SAN FRANCISCO—Researchers at Stanford University have developed a lithium-ion battery that cycles on and off based on temperature to prevent battery fires.
Traditional lithium-ion batteries can overheat if punctured or shorted, and can catch fire or explode at about 300 degrees Fahrenheit. Techniques such as adding flame retardants to an electrolyte make the battery nonfunctional and, thus, don't truly solve a problem, said Stanford engineer Yi Cui.
To solve this issue, Cui, chemical engineering professor Zhenan Bao, and postdoctoral scholar Zheng Chen turned to nanotechnology and a wearable body temperature monitor recently invented by Bao. The sensor is made of a plastic material and is embedded with tiny particles of nickel that have nanoscale spikes protruding from their surface. For use in batteries, researchers coated the spiky nickel particles with graphene, an atom-thick layer of carbon, and embedded the particles in a thin film of elastic polyethylene.
"We attached the polyethylene film to one of the battery electrodes so that an electric current could flow through it," Chen, the lead author of the study, said in a release. "To conduct electricity, the spiky particles have to physically touch one another.
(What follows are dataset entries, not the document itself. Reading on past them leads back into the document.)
/-- Carry out some requests, in the order they were asked; a read that one of them makes due by cancelling writes is made before
anything after it changes the table (R33, R37). -/
def State.carryOutAll (s : State) : List QuietRequest → State
  | [] => s
  | q :: t => ((s.carryOut q).makeDueReads).carryOutAll t

/-- Carry out every waiting request whose slot is quiet (R37). -/
def State.carryOutDue (s : State) : State := s.carryOutAll s.lineTable.requests

/-- What the LINE TABLE owes is done before it changes again: the reads that wait for no write any more are made, and the
requests whose slot is quiet are carried out, with the reads that their cancellations make due (R33, R37; log entry 2). -/
def State.takeDueSteps (s : State) : State := s.makeDueReads.carryOutDue

/-- A migrating or merge line that arrives is taken at arrival, where a write place is free and nothing waited before it
(`waited`); what the LINE TABLE owes comes first. The lines behind it wait (R31; log entry 41). -/
def State.takeArrival (s : State) (waited : Bool) : State :=
  if !waited && s.writePlaceFree && s.candidateWaits then s.takeDueSteps.takeNext else s

/-- The first request that waits for a slot (R37). -/
def State.firstRequest (s : State) (slot : Nat) : Option QuietRequest :=
  s.lineTable.requests.find? (fun q => match q with
    | .splitClear c => c = slot
    | .freeze c => c = slot)

end Sys2Proof.Machine
end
But during thermal expansion, polyethylene stretches. That causes the particles to spread apart, making the film non-conductive so that electricity can no longer flow through the battery."
Nanoparticles of graphene-coated nickel. (Source: Stanford/Image: postdoctoral scholar Zheng Chen)
Above 160 F, the polyethylene film expands, causing the spiky particles to separate and the battery to shut down. When the temperature drops to 160 F, the polyethylene shrunk, the particles came back into contact, and the battery started generating electricity again. Bao said they can tune the temperature based on the number of nickle particles and the type of polymer.
Researchers repeatedly applied heat to the battery with a hot-air gun to test stability. Each time, the battery shut down when it got too hot and quickly resumed operating when the temperature cooled.
The research was supported by the SLAC National Accelerator Laboratory and the Precourt Institute for Energy at Stanford. The battery study is published in the Jan. 11 issue of the journal Nature Energy.